Tricks of how to choose a suitable broody hen that hatches all eggs
A hen that is ready to sit on eggs and hatch will show pecking behaviors when you touch it and it will refuse to go outside as it prefers resting on top of laid eggs. This time is the most important for a poultry farmer who wishes to hatch all his eggs and increase the number of chicks without buying new chicks from other farmers. It is important for a farmer to know simple tricks of how to hatch successfully without spoiling a single egg as well as how to choose a suitable broody hen. In my last article I showed you how to select the gender and good eggs for hatching and in today’s article I will teach you easy tricks of how to select a broody hen.
Many farmers choose randomly the hens they want to use for hatching even if it has been spoiling eggs before hoping for a change. It is hard for a hen to improve the way it hatches unless the farmer is careful with his selection. That is why today I will take the opportunity to teach you on simple ways to select a brooder that will hatch you all the eggs that you will give it without spoiling even one.
Poultry farming is just like any other job that requires hard work, never give up attitude and full dedication as you exercise patience till you are successful in the business. However, it is important for you to note that young hens tend to be the best choice when choosing a brooder when compared to old hens.

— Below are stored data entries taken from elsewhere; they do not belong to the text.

-- ==== Sys2Proof/Machine/CpuControl.lean ====
section
/-! DEFINITION. The meanings of the CPU control instructions, the undefined opcodes and the prefix (46_cpu_control, 30_encoding R125), one per row of the table, over the shared operations of Ops.lean. -/

namespace Sys2Proof.Machine

/-- `NOP` (R290). -/
def exec_nop (s : State) : Answer := .next s

/-- `STOP` (R292): the clock stops, or the run is rejected under `STOP_POLICY = refuse`. -/
def exec_stop (_x : Byte) (s : State) : Answer :=
  match s.cfg.stopPolicy with
  | .asSpecified => .next s.stopClock
  | .refuse => .refused .stopOpcode

/-- `HALT` (R291). -/
def exec_halt (s : State) : Answer := .next s.halt

/-- The row `PREFIX CB` (30_encoding R125, log entry 5): the second byte is fetched and its operation executed (R133). -/
def exec_prefixCb (s : State) : Answer := .next (s.fetch8.2.prefixed s.fetch8.1)

/-- The undefined byte 0xD3 (R295). -/
def exec_undef_d3 (s : State) : Answer := s.undefinedOpcode 0xD3

/-- The undefined byte 0xDB (R295). -/
def exec_undef_db (s : State) : Answer := s.undefinedOpcode 0xDB

/-- The undefined byte 0xDD (R295). -/
def exec_undef_dd (s : State) : Answer := s.undefinedOpcode 0xDD

/-- The undefined byte 0xE3 (R295). -/
def exec_undef_e3 (s : State) : Answer := s.undefinedOpcode 0xE3

/-- The undefined byte 0xE4 (R295). -/
def exec_undef_e4 (s : State) : Answer := s.undefinedOpcode 0xE4

/-- The undefined byte 0xEB (R295). -/
def exec_undef_eb (s : State) : Answer := s.undefinedOpcode 0xEB

/-- The undefined byte 0xEC (R295). -/
def exec_undef_ec (s : State) : Answer := s.undefinedOpcode 0xEC

/-- The undefined byte 0xED (R295). -/
def exec_undef_ed (s : State) : Answer := s.undefinedOpcode 0xED

/-- `DI` (R293). -/
def exec_di (s : State) : Answer := .next s.disableInterrupts

/-- The undefined byte 0xF4 (R295). -/
def exec_undef_f4 (s : State) : Answer := s.undefinedOpcode 0xF4

/-- `EI` (R294). -/
def exec_ei (s : State) : Answer := .next s.enableInterrupts

/-- The undefined byte 0xFC (R295). -/
def exec_undef_fc (s : State) : Answer := s.undefinedOpcode 0xFC

/-- The undefined byte 0xFD (R295). -/
def exec_undef_fd (s : State) : Answer := s.undefinedOpcode 0xFD

end Sys2Proof.Machine
end

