-- ==== Sys2Proof/Machine/RotateShift.lean ====
section
/-! DEFINITION. The meanings of the rotates and shifts (44_rotate_shift_bit R240 to R252), one per row of the table, over the shared operations of Ops.lean. -/

namespace Sys2Proof.Machine

/-- `RLCA` (R240). -/
def exec_rlca (s : State) : Answer := .next (s.setAF (accRotateResult .rlc s.cpu.a s.cpu.f))

/-- `RRCA` (R241). -/
def exec_rrca (s : State) : Answer := .next (s.setAF (accRotateResult .rrc s.cpu.a s.cpu.f))

/-- `RLA` (R242). -/
def exec_rla (s : State) : Answer := .next (s.setAF (accRotateResult .rl s.cpu.a s.cpu.f))

/-- `RRA` (R243). -/
def exec_rra (s : State) : Answer := .next (s.setAF (accRotateResult .rr s.cpu.a s.cpu.f))

/-- `RLC B` (R245). -/
def exec_rlc_b (s : State) : Answer := .next (s.modify (.reg .b) (shiftResult .rlc))

/-- `RLC C` (R245). -/
def exec_rlc_c (s : State) : Answer := .next (s.modify (.reg .c) (shiftResult .rlc))

/-- `RLC D` (R245). -/
def exec_rlc_d (s : State) : Answer := .next (s.modify (.reg .d) (shiftResult .rlc))

/-- `RLC E` (R245). -/
def exec_rlc_e (s : State) : Answer := .next (s.modify (.reg .e) (shiftResult .rlc))

/-- `RLC H` (R245). -/
def exec_rlc_h (s : State) : Answer := .next (s.modify (.reg .h) (shiftResult .rlc))

/-- `RLC L` (R245). -/
def exec_rlc_l (s : State) : Answer := .next (s.modify (.reg .l) (shiftResult .rlc))

/-- `RLC (HL)` (R245). -/
def exec_rlc_atHL (s : State) : Answer := .next (s.modify .atHL (shiftResult .rlc))

/-- `RLC A` (R245). -/
def exec_rlc_a (s : State) : Answer := .next (s.modify (.reg .a) (shiftResult .rlc))

/-- `RRC B` (R246). -/
def exec_rrc_b (s : State) : Answer := .next (s.modify (.reg .b) (shiftResult .rrc))

/-- `RRC C` (R246). -/
def exec_rrc_c (s : State) : Answer := .next (s.modify (.reg .c) (shiftResult .rrc))

/-- `RRC D` (R246). -/
def exec_rrc_d (s : State) : Answer := .next (s.modify (.reg .d) (shiftResult .rrc))

/-- `RRC E` (R246). -/
def exec_rrc_e (s : State) : Answer := .next (s.modify (.reg .e) (shiftResult .rrc))

/-- `RRC H` (R246). -/
def exec_rrc_h (s : State) : Answer := .next (s.modify (.reg .h) (shiftResult .rrc))

/-- `RRC L` (R246). -/
def exec_rrc_l (s : State) : Answer := .next (s.modify (.reg .l) (shiftResult .rrc))

/-- `RRC (HL)` (R246). -/
def exec_rrc_atHL (s : State) : Answer := .next (s.modify .atHL (shiftResult .rrc))

/-- `RRC A` (R246). -/
def exec_rrc_a (s : State) : Answer := .next (s.modify (.reg .a) (shiftResult .rrc))

/-- `RL B` (R247). -/
def exec_rl_b (s : State) : Answer := .next (s.modify (.reg .b) (shiftResult .rl))

/-- `RL C` (R247). -/
def exec_rl_c (s : State) : Answer := .next (s.modify (.reg .c) (shiftResult .rl))

/-- `RL D` (R247). -/
def exec_rl_d (s : State) : Answer := .next (s.modify (.reg .d) (shiftResult .rl))

/-- `RL E` (R247). -/
def exec_rl_e (s : State) : Answer := .next (s.modify (.reg .e) (shiftResult .rl))

/-- `RL H` (R247). -/
def exec_rl_h (s : State) : Answer := .next (s.modify (.reg .h) (shiftResult .rl))

/-- `RL L` (R247). -/
def exec_rl_l (s : State) : Answer := .next (s.modify (.reg .l) (shiftResult .rl))

/-- `RL (HL)` (R247). -/
def exec_rl_atHL (s : State) : Answer := .next (s.modify .atHL (shiftResult .rl))

/-- `RL A` (R247). -/
def exec_rl_a (s : State) : Answer := .next (s.modify (.reg .a) (shiftResult .rl))

/-- `RR B` (R248). -/
def exec_rr_b (s : State) : Answer := .next (s.modify (.reg .b) (shiftResult .rr))

/-- `RR C` (R248). -/
def exec_rr_c (s : State) : Answer := .next (s.modify (.reg .c) (shiftResult .rr))

/-- `RR D` (R248). -/
def exec_rr_d (s : State) : Answer := .next (s.modify (.reg .d) (shiftResult .rr))

/-- `RR E` (R248). -/
def exec_rr_e (s : State) : Answer := .next (s.modify (.reg .e) (shiftResult .rr))

/-- `RR H` (R248). -/
def exec_rr_h (s : State) : Answer := .next (s.modify (.reg .h) (shiftResult .rr))

/-- `RR L` (R248). -/
def exec_rr_l (s : State) : Answer := .next (s.modify (.reg .l) (shiftResult .rr))

/-- `RR (HL)` (R248). -/
def exec_rr_atHL (s : State) : Answer := .next (s.modify .atHL (shiftResult .rr))

/-- `RR A` (R248). -/
def exec_rr_a (s : State) : Answer := .next (s.modify (.reg .a) (shiftResult .rr))

/-- `SLA B` (R249). -/
def exec_sla_b (s : State) : Answer := .next (s.modify (.reg .b) (shiftResult .sla))

/-- `SLA C` (R249). -/
def exec_sla_c (s : State) : Answer := .next (s.modify (.reg .c) (shiftResult .sla))

/-- `SLA D` (R249). -/
def exec_sla_d (s : State) : Answer := .next (s.modify (.reg .d) (shiftResult .sla))

/-- `SLA E` (R249). -/
def exec_sla_e (s : State) : Answer := .next (s.modify (.reg .e) (shiftResult .sla))

/-- `SLA H` (R249). -/
def exec_sla_h (s : State) : Answer := .next (s.modify (.reg .h) (shiftResult .sla))

/-- `SLA L` (R249). -/
def exec_sla_l (s : State) : Answer := .next (s.modify (.reg .l) (shiftResult .sla))

/-- `SLA (HL)` (R249). -/
def exec_sla_atHL (s : State) : Answer := .next (s.modify .atHL (shiftResult .sla))

/-- `SLA A` (R249). -/
def exec_sla_a (s : State) : Answer := .next (s.modify (.reg .a) (shiftResult .sla))

/-- `SRA B` (R250). -/
def exec_sra_b (s : State) : Answer := .next (s.modify (.reg .b) (shiftResult .sra))

/-- `SRA C` (R250). -/
def exec_sra_c (s : State) : Answer := .next (s.modify (.reg .c) (shiftResult .sra))

/-- `SRA D` (R250). -/
def exec_sra_d (s : State) : Answer := .next (s.modify (.reg .d) (shiftResult .sra))

/-- `SRA E` (R250). -/
def exec_sra_e (s : State) : Answer := .next (s.modify (.reg .e) (shiftResult .sra))

/-- `SRA H` (R250). -/
def exec_sra_h (s : State) : Answer := .next (s.modify (.reg .h) (shiftResult .sra))

/-- `SRA L` (R250). -/
def exec_sra_l (s : State) : Answer := .next (s.modify (.reg .l) (shiftResult .sra))

/-- `SRA (HL)` (R250). -/
def exec_sra_atHL (s : State) : Answer := .next (s.modify .atHL (shiftResult .sra))

/-- `SRA A` (R250). -/
def exec_sra_a (s : State) : Answer := .next (s.modify (.reg .a) (shiftResult .sra))

/-- `SWAP B` (R251). -/
def exec_swap_b (s : State) : Answer := .next (s.modify (.reg .b) (shiftResult .swap))

/-- `SWAP C` (R251). -/
def exec_swap_c (s : State) : Answer := .next (s.modify (.reg .c) (shiftResult .swap))

/-- `SWAP D` (R251). -/
def exec_swap_d (s : State) : Answer := .next (s.modify (.reg .d) (shiftResult .swap))

/-- `SWAP E` (R251). -/
def exec_swap_e (s : State) : Answer := .next (s.modify (.reg .e) (shiftResult .swap))

/-- `SWAP H` (R251). -/
def exec_swap_h (s : State) : Answer := .next (s.modify (.reg .h) (shiftResult .swap))

/-- `SWAP L` (R251). -/
def exec_swap_l (s : State) : Answer := .next (s.modify (.reg .l) (shiftResult .swap))

/-- `SWAP (HL)` (R251). -/
def exec_swap_atHL (s : State) : Answer := .next (s.modify .atHL (shiftResult .swap))

/-- `SWAP A` (R251). -/
def exec_swap_a (s : State) : Answer := .next (s.modify (.reg .a) (shiftResult .swap))

/-- `SRL B` (R252). -/
def exec_srl_b (s : State) : Answer := .next (s.modify (.reg .b) (shiftResult .srl))

/-- `SRL C` (R252). -/
def exec_srl_c (s : State) : Answer := .next (s.modify (.reg .c) (shiftResult .srl))

/-- `SRL D` (R252). -/
def exec_srl_d (s : State) : Answer := .next (s.modify (.reg .d) (shiftResult .srl))

/-- `SRL E` (R252). -/
def exec_srl_e (s : State) : Answer := .next (s.modify (.reg .e) (shiftResult .srl))

/-- `SRL H` (R252). -/
def exec_srl_h (s : State) : Answer := .next (s.modify (.reg .h) (shiftResult .srl))

/-- `SRL L` (R252). -/
def exec_srl_l (s : State) : Answer := .next (s.modify (.reg .l) (shiftResult .srl))

/-- `SRL (HL)` (R252). -/
def exec_srl_atHL (s : State) : Answer := .next (s.modify .atHL (shiftResult .srl))

/-- `SRL A` (R252). -/
def exec_srl_a (s : State) : Answer := .next (s.modify (.reg .a) (shiftResult .srl))

end Sys2Proof.Machine
end

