-- ==== Sys2Proof/Certificates/Slice0/Obligations.lean ====
section
/-! DEFINITION. The statements for the provers, in the order of OBLIGATIONS.json: encodings, steps, invariants, the instructions family by family
(result, completion, frame), interrupts, the bus, the devices and the host's calls. -/

open Sys2Proof Sys2Proof.Machine

/-! ### Encodings -/

/-- Decoding and encoding agree in both directions, for every instruction with every operand value. -/
def Obligations.DecodeAndEncodeAgree : Prop :=
  (∀ (i : Instr) (rest : List Byte), i.wellFormed = true → decode (encode i ++ rest) = .ok (i, rest)) ∧
  (∀ (bytes rest : List Byte) (i : Instr), i.wellFormed = true → decode bytes = .ok (i, rest) → bytes = encode i ++ rest)

/-- 30_encoding R132 and R133 row by row, with the operand codes of R127 to R131: every well-formed instruction is in one of these lines. -/
def Obligations.EncodingsFollowTheTables : Prop :=
  (∀ dst r : Reg8, encode (.ldRegReg dst r) = [BitVec.ofNat 8 (0x40 + 8 * dst.code + r.code)]) ∧
  (∀ (r : Reg8) (n : Byte), encode (.ldRegImm r n) = [BitVec.ofNat 8 (0x06 + 8 * r.code), n]) ∧
  (∀ r : Reg8, encode (.ldRegAtHL r) = [BitVec.ofNat 8 (0x46 + 8 * r.code)]) ∧
  (∀ r : Reg8, encode (.ldAtHLReg r) = [BitVec.ofNat 8 (0x70 + r.code)]) ∧
  (∀ n : Byte, encode (.ld_atHL_n n) = [0x36, n]) ∧
  (∀ (op : AluOp) (t : Operand8), encode (.alu op t) = [BitVec.ofNat 8 (0x80 + 8 * op.code + t.code)]) ∧
  (∀ (op : AluOp) (n : Byte), encode (.aluImm op n) = [BitVec.ofNat 8 (0xC6 + 8 * op.code), n]) ∧
  (∀ t : Operand8, encode (.incOperand t) = [BitVec.ofNat 8 (0x04 + 8 * t.code)] ∧
    encode (.decOperand t) = [BitVec.ofNat 8 (0x05 + 8 * t.code)]) ∧
  (∀ (p : Pair) (nn : Word), encode (.ldPairImm p nn) = [BitVec.ofNat 8 (0x01 + 16 * p.code), loByte nn, hiByte nn]) ∧
  (∀ p : Pair, encode (.addHL p) = [BitVec.ofNat 8 (0x09 + 16 * p.code)] ∧
    encode (.incPair p) = [BitVec.ofNat 8 (0x03 + 16 * p.code)] ∧ encode (.decPair p) = [BitVec.ofNat 8 (0x0B + 16 * p.code)]) ∧
  (∀ p : StackPair, encode (.push p) = [BitVec.ofNat 8 (0xC5 + 16 * p.code)] ∧
    encode (.pop p) = [BitVec.ofNat 8 (0xC1 + 16 * p.code)]) ∧
  (∀ (cc : Cond) (nn : Word) (e : Byte), encode (.jpCond cc nn) = [BitVec.ofNat 8 (0xC2 + 8 * cc.code), loByte nn, hiByte nn] ∧
    encode (.callCond cc nn) = [BitVec.ofNat 8 (0xC4 + 8 * cc.code), loByte nn, hiByte nn] ∧
    encode (.jrCond cc e) = [BitVec.ofNat 8 (0x20 + 8 * cc.code), e] ∧ encode (.retCond cc) = [BitVec.ofNat 8 (0xC0 + 8 * cc.code)]) ∧
  (∀ t : BitVec 3, encode (.rst t) = [BitVec.ofNat 8 (0xC7 + 8 * t.toNat)]) ∧
  (∀ (op : ShiftOp) (t : Operand8), encode (.shift op t) = [0xCB, BitVec.ofNat 8 (8 * op.code + t.code)]) ∧
  (∀ (b : BitVec 3) (t : Operand8), encode (.bit b t) = [0xCB, BitVec.ofNat 8 (0x40 + 8 * b.toNat + t.code)] ∧
    encode (.res b t) = [0xCB, BitVec.ofNat 8 (0x80 + 8 * b.toNat + t.code)] ∧
    encode (.set b t) = [0xCB, BitVec.ofNat 8 (0xC0 + 8 * b.toNat + t.code)]) ∧
  (encode .nop = [0x00] ∧ encode .halt = [0x76] ∧ encode .di = [0xF3] ∧ encode .ei = [0xFB] ∧ (∀ x, encode (.stop x) = [0x10, x])) ∧
  (encode .ld_atBC_a = [0x02] ∧ encode .ld_a_atBC = [0x0A] ∧ encode .ld_atDE_a = [0x12] ∧ encode .ld_a_atDE = [0x1A] ∧
    encode .ld_atHLinc_a = [0x22] ∧ encode .ld_a_atHLinc = [0x2A] ∧ encode .ld_atHLdec_a = [0x32] ∧ encode .ld_a_atHLdec = [0x3A]) ∧
  (encode .rlca = [0x07] ∧ encode .rrca = [0x0F] ∧ encode .rla = [0x17] ∧ encode .rra = [0x1F] ∧ encode .daa = [0x27] ∧
    encode .cpl = [0x2F] ∧ encode .scf = [0x37] ∧ encode .ccf = [0x3F]) ∧
  (∀ nn : Word, encode (.ld_atNN_sp nn) = [0x08, loByte nn, hiByte nn] ∧ encode (.ld_atNN_a nn) = [0xEA, loByte nn, hiByte nn] ∧
    encode (.ld_a_atNN nn) = [0xFA, loByte nn, hiByte nn] ∧ encode (.jp_nn nn) = [0xC3, loByte nn, hiByte nn] ∧
    encode (.call_nn nn) = [0xCD, loByte nn, hiByte nn]) ∧
  (∀ v : Byte, encode (.ldh_atN_a v) = [0xE0, v] ∧ encode (.ldh_a_atN v) = [0xF0, v] ∧ encode (.add_sp_e v) = [0xE8, v] ∧
    encode (.ld_hl_sp_e v) = [0xF8, v] ∧ encode (.jr_e v) = [0x18, v]) ∧
  (encode .ldh_atC_a = [0xE2] ∧ encode .ldh_a_atC = [0xF2] ∧ encode .ret = [0xC9] ∧ encode .reti = [0xD9] ∧ encode .jp_hl = [0xE9] ∧
    encode .ld_sp_hl = [0xF9]) ∧
  (∀ p ∈ Instr.undefined, encode p.2 = [p.1])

Characteristics of a good and bad brooder
Many farmers ignore the age factor and believe that the older the hen the better chances of hatching. Which is not the case and that is where they fail. Young brooders are best in hatching since they have the ability to produce young and warm energy while sitting on top of eggs as opposed to old that have gaied a lot of weight and are heavy.
In addition, young hens will show the same traits of care and protection during hatching as they will be very aggressive when an enemy comes close to them and even after hatching. How can a farmer tell the difference between a young and an old broody hen? Look at the comb as young hens have an upright and steady comb while an old hen has an overlapping or fallen comb.
A young hen will have a shorter spur while an old hen will have long and huge spur on both legs. A young hen will have shorter earlobes and wattles while an old hen will have long and strong earlobes and wattles. A young hen will have a light, short and soft beak while an old hen will have long and strong beaks. A young hen will have short tail feathers while an old hen will have long and broom like tail feathers.
However, there are some breeds of hens with fallen combs even when they are young which might be confusing to a farmer. That is why I advise you to consider the type of chicken breed you keep. If that is the case then check out for the number of time it lays eggs in a week and you can tell the age easily as old hens skip one or two days while young hens lays eggs regularly.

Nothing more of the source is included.